The llama.cpp project released tag b9659, which includes a bug fix for the mtmd component that was miscounting n_tokens (PR #24656). This release also provides pre-built binaries for a wide range of platforms, including macOS (ARM64, Intel), Linux (x64, ARM64, s390x with Vulkan, ROCm, OpenVINO, SYCL), Android (ARM64), and Windows (x64, ARM64 with CUDA 12/13, Vulkan, SYCL, HIP). Notably, the macOS Apple Silicon build with KleidiAI enabled is marked as disabled, while the iOS XCFramework artifact is available.
The llama.cpp project released build b9658. A key change improves chat debugging: on parse errors, the debug output now includes the full unparsed prompt. The release also provides pre-built binaries for many platforms, including macOS (Apple Silicon, Intel), Linux (CPU, Vulkan, ROCm, OpenVINO, SYCL), Android (arm64 CPU), and Windows (CPU, CUDA, Vulkan, SYCL, HIP). The KleidiAI-enabled macOS Apple Silicon build is currently disabled in this release.
llama.cpp release b9656 hardens the PEG-native tool call parsing. It now accepts an optional leading "type":"function" field to accommodate OpenAI-style tool call serialization. On a final parse failure, the parser returns a clean error and logs the unparsed fragment instead of throwing raw internal state. The raw arguments string is preserved when it is not valid JSON, preventing an abort of the prompt rendering. Parse failures are surfaced with clearer error messages, eliminating silent empty assistant turns. The lenient handling of the "type":"function" field is gated behind an analysis flag.
The llama.cpp project released tag b9655, which fixes an 'oldie but goodie' grammar generator bug in the chat feature that surfaced during recent changes (PR #24653). Additionally, an erroneous case in the PEG parser test was updated. The release provides pre-built binaries for a wide range of platforms including macOS (Apple Silicon, Intel, KleidiAI), Linux (x64, arm64, s390x, Vulkan, ROCm, OpenVINO, SYCL), Android (arm64), and Windows (x64, arm64, CUDA 12/13, Vulkan, SYCL, HIP). openEuler builds and UI components are also included.

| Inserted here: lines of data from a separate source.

-- ==== Sys2Proof/Laws/Ops.lean ====
section
/-! SUPPORT. One lemma per shared operation: what it answers, what it reads back, what a loop over channels keeps. -/

namespace Sys2Proof.Machine

/-! The per-channel arrays. -/

section
variable {α : Type} (v : Vector α chEntries) (d x : α) (i j : Nat)

theorem entry_setEntry : entry (setEntry v i x) d j = if i = j ∧ i < chEntries then x else entry v d j := by
  unfold entry setEntry
  rw [Vector.getElem?_setIfInBounds]
  split
  · next h =>
    subst h
    by_cases hi : i < chEntries
    · simp [hi]
    · simp [hi]
  · next h => simp [h]

theorem entry_setEntry_self (h : i < chEntries) : entry (setEntry v i x) d i = x := by simp [entry_setEntry, h]

theorem entry_setEntry_ne (h : i ≠ j) : entry (setEntry v i x) d j = entry v d j := by simp [entry_setEntry, h]

theorem entry_replicate (h : i < chEntries) : entry (Vector.replicate chEntries x) d i = x := by simp [entry, h]

theorem entry_replicate_default : entry (Vector.replicate chEntries d) d i = d := by
  unfold entry
  by_cases h : i < chEntries <;> simp [h]

theorem entry_of_ge (h : chEntries ≤ i) : entry v d i = d := by simp [entry, h]

theorem entry_ofFn (f : Fin chEntries → α) (h : i < chEntries) : entry (Vector.ofFn f) d i = f ⟨i, h⟩ := by simp [entry, h]

variable {v} {d} in
/-- Two arrays that read alike are equal. -/
theorem vector_ext_entry {w : Vector α chEntries} (h : ∀ i, i < chEntries → entry v d i = entry w d i) : v = w := by
  ext i hi
  simpa [entry, hi] using h i hi
end

/-! The ports. -/

section
variable {s t : State} {o : Host.Outcome State Fault Refusal}

theorem onCommandPort_command (h : s.port = .command) : onCommandPort s o = o := by simp [onCommandPort, h]

theorem onCommandPort_edge (h : s.port = .edge) : onCommandPort s o = .next s := by simp [onCommandPort, h]

theorem onEdgePort_edge (h : s.port = .edge) : onEdgePort s o = o := by simp [onEdgePort, h]

theorem onEdgePort_command (h : s.port = .command) : onEdgePort s o = .next s.refuseWord := by simp [onEdgePort, h]

/-- A transaction of the command port has its effect there, and nothing on the edge port. -/
theorem onCommandPort_cases (h : onCommandPort s o = .next t) : s.port = .command ∧ o = .next t ∨ s.port = .edge ∧ t = s := by
  cases hp : s.port with
  | command => exact .inl ⟨rfl, by simpa [onCommandPort, hp] using h⟩
  | edge => exact .inr ⟨rfl, by simpa [onCommandPort, hp, eq_comm] using h⟩

/-- A transaction of the edge port has its effect there, and is refused on the command port. -/
theorem onEdgePort_cases (h : onEdgePort s o = .next t) :
    s.port = .edge ∧ o = .next t ∨ s.port = .command ∧ t = s.refuseWord := by
  cases hp : s.port with
  | edge => exact .inl ⟨rfl, by simpa [onEdgePort, hp] using h⟩
  | command => exact .inr ⟨rfl, by simpa [onEdgePort, hp, eq_comm] using h⟩
end

/-! Loops over channels. -/

/-- What every pass of the loop keeps, the loop keeps. -/
theorem forChannels_keeps {P : State → Prop} {body : Nat → State → State} (n : Nat) {s : State} (h0 : P s)
    (hb : ∀ k s, k < n → P s → P (body k s)) : P (forChannels n body s) := by
  induction n with
  | zero => exact h0
  | succ n ih =>
    exact hb n _ (Nat.lt_succ_self n) (ih fun k s hk hP => hb k s (Nat.lt_succ_of_lt hk) hP)

/-- What the loop has established after pass `k`, for every `k`. -/
theorem forChannels_induction {P : Nat → State → Prop} {body : Nat → State → State} (n : Nat) {s : State} (h0 : P 0 s)
    (hb : ∀ k s, k < n → P k s → P (k + 1) (body k s)) : P n (forChannels n body s) := by
  induction n with
  | zero => exact h0
  | succ n ih =>
    exact hb n _ (Nat.lt_succ_self n) (ih fun k s hk hP => hb k s (Nat.lt_succ_of_lt hk) hP)

/-! Time and legality. -/

theorem expired_iff (now t0 : Word) (timeout : Nat) : expired now t0 timeout = true ↔ timeout < elapsed now t0 := by
  simp [expired]

theorem calibLegal_iff (k : Calib) : calibLegal k = true ↔ k.min < k.max ∧ k.max + k.th ≤ 65535 := by
  simp [calibLegal]

/-- A legal configuration is one that meets every constraint of 00_scope.md rule R8 and has the values rule R7 fixes. -/
theorem configLegal_iff (c : Config) : configLegal c = true ↔
    1 ≤ c.nPpm ∧ c.nPpm ≤ 16 ∧ 1 ≤ c.nPwm ∧ c.nPwm ≤ 16 ∧
    calibLegal c.calCrsf = true ∧ calibLegal c.calSbus = true ∧ calibLegal c.calIbus = true ∧
    calibLegal c.calPpm = true ∧ calibLegal c.calPwm = true ∧
    c.ftCrsf < 2 ^ 31 ∧ c.ftSbus < 2 ^ 31 ∧ c.ftIbus < 2 ^ 31 ∧
    c.ltCrsf < 2 ^ 31 ∧ c.ltSbus < 2 ^ 31 ∧ c.ltIbus < 2 ^ 31 ∧ c.ltPpm < 2 ^ 31 ∧ c.ltPwm < 2 ^ 31 ∧
    1 ≤ c.ppmSyncUs ∧ c.ppmSyncUs ≤ 65535 ∧ c.fixed = {} := by
  simp [configLegal, configChecks]

/-- Under a legal configuration every parameter rule R7 fixes has its value. -/
theorem fixed_of_configLegal {c : Config} (h : configLegal c = true) : c.fixed = {} := by
  have := (configLegal_iff c).mp h
  tauto

theorem calibLegal_of_configLegal {c : Config} (h : configLegal c = true) (p : Proto) : calibLegal (calib c p) = true := by
  have := (configLegal_iff c).mp h
  cases p <;> simp only [calib] <;> tauto

/-! The step. -/

theorem unlessReset_asserted {s : State} (h : s.rst = true) (rest : List Arrival) (o : Host.Outcome State Fault Refusal) :
    s.unlessReset rest o = .next (s.skipTransfer rest) := by simp [State.unlessReset, h]

theorem unlessReset_released {s : State} (h : s.rst = false) (rest : List Arrival) (o : Host.Outcome State Fault Refusal) :
    s.unlessReset rest o = o := by simp [State.unlessReset, h]

/-- A transfer is skipped while `rst` is asserted, and has its effect otherwise. -/
theorem unlessReset_cases {s t : State} {rest : List Arrival} {o : Host.Outcome State Fault Refusal}
    (h : s.unlessReset rest o = .next t) : s.rst = true ∧ t = s.skipTransfer rest ∨ s.rst = false ∧ o = .next t := by
  cases hr : s.rst with
  | true => exact .inl ⟨rfl, by simpa [unlessReset_asserted hr, eq_comm] using h⟩
  | false => exact .inr ⟨rfl, by simpa [unlessReset_released hr] using h⟩

/-- Everything a step can do: hold, assert or release `rst`, skip a transfer offered while `rst` is asserted, or run the
decoded word of the oldest transfer. -/
theorem step_cases {s t : State} (h : step s = .next t) :
    configLegal s.cfg = true ∧
    (s.arrivals = [] ∧ t = s ∨
      (∃ p rest, s.arrivals = .assertRst p :: rest ∧ t = s.sampleReset rest) ∨
      (∃ rest, s.arrivals = .releaseRst :: rest ∧ t = s.releaseReset rest) ∨
      (∃ a rest, s.arrivals = a :: rest ∧ s.rst = true ∧ t = s.skipTransfer rest) ∨
      (∃ c rest, s.arrivals = .command c :: rest ∧ s.rst = false ∧
        exec (decode c.word) (s.sampleCommand c rest) = .next t) ∨
      (∃ e rest, s.arrivals = .edge e :: rest ∧ s.rst = false ∧ exec (decode e.word) (s.sampleEdge e rest) = .next t) ∨
      ∃ e c rest, s.arrivals = .both e c :: rest ∧ s.rst = false ∧
        exec (decode e.word) (s.sampleEdge e (.command c :: rest)) = .next t) := by
  unfold step at h
  split at h
  · next hl =>
    refine ⟨hl, ?_⟩
    cases ha : s.arrivals with
    | nil => rw [ha] at h; exact .inl ⟨rfl, by simpa [eq_comm] using h⟩
    | cons a rest =>
      rw [ha] at h
      cases a with
      | assertRst p => exact .inr (.inl ⟨p, rest, rfl, by simpa [eq_comm] using h⟩)
      | releaseRst => exact .inr (.inr (.inl ⟨rest, rfl, by simpa [eq_comm] using h⟩))
      | command c =>
        rcases unlessReset_cases h with ⟨hr, ht⟩ | ⟨hr, ht⟩
        · exact .inr (.inr (.inr (.inl ⟨_, rest, rfl, hr, ht⟩)))
        · exact .inr (.inr (.inr (.inr (.inl ⟨c, rest, rfl, hr, ht⟩))))
      | edge e =>
        rcases unlessReset_cases h with ⟨hr, ht⟩ | ⟨hr, ht⟩
        · exact .inr (.inr (.inr (.inl ⟨_, rest, rfl, hr, ht⟩)))
        · exact .inr (.inr (.inr (.inr (.inr (.inl ⟨e, rest, rfl, hr, ht⟩)))))
      | both e c =>
        rcases unlessReset_cases h with ⟨hr, ht⟩ | ⟨hr, ht⟩
        · exact .inr (.inr (.inr (.inl ⟨_, rest, rfl, hr, ht⟩)))
        · exact .inr (.inr (.inr (.inr (.inr (.inr ⟨e, c, rest, rfl, hr, ht⟩)))))
  · exact absurd h (by simp)

end Sys2Proof.Machine
end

The llama.cpp release b9654 adds a post-decode callback to the mtmd (multimodal text decode) module, implemented in PR #24645. The development was assisted by the Qwen3.6-27B language model. Pre-built binaries are provided for macOS Apple Silicon, Linux x64/arm64, Windows x64/arm64, and Android, with various GPU backends (Vulkan, CUDA 12/13, ROCm, SYCL, HIP) and some configurations disabled.
The b9653 release of llama.cpp extends the Vulkan backend to handle additional CONCAT tensor operation types, improving compatibility for models that rely on these operations. It also ships pre-built binaries for macOS (Apple Silicon, Intel), Linux (multiple GPU backends including Vulkan, ROCm, OpenVINO, SYCL), Android, Windows (CUDA 12/13, Vulkan, SYCL, HIP), and openEuler platforms. The release was published automatically on June 15, 2026.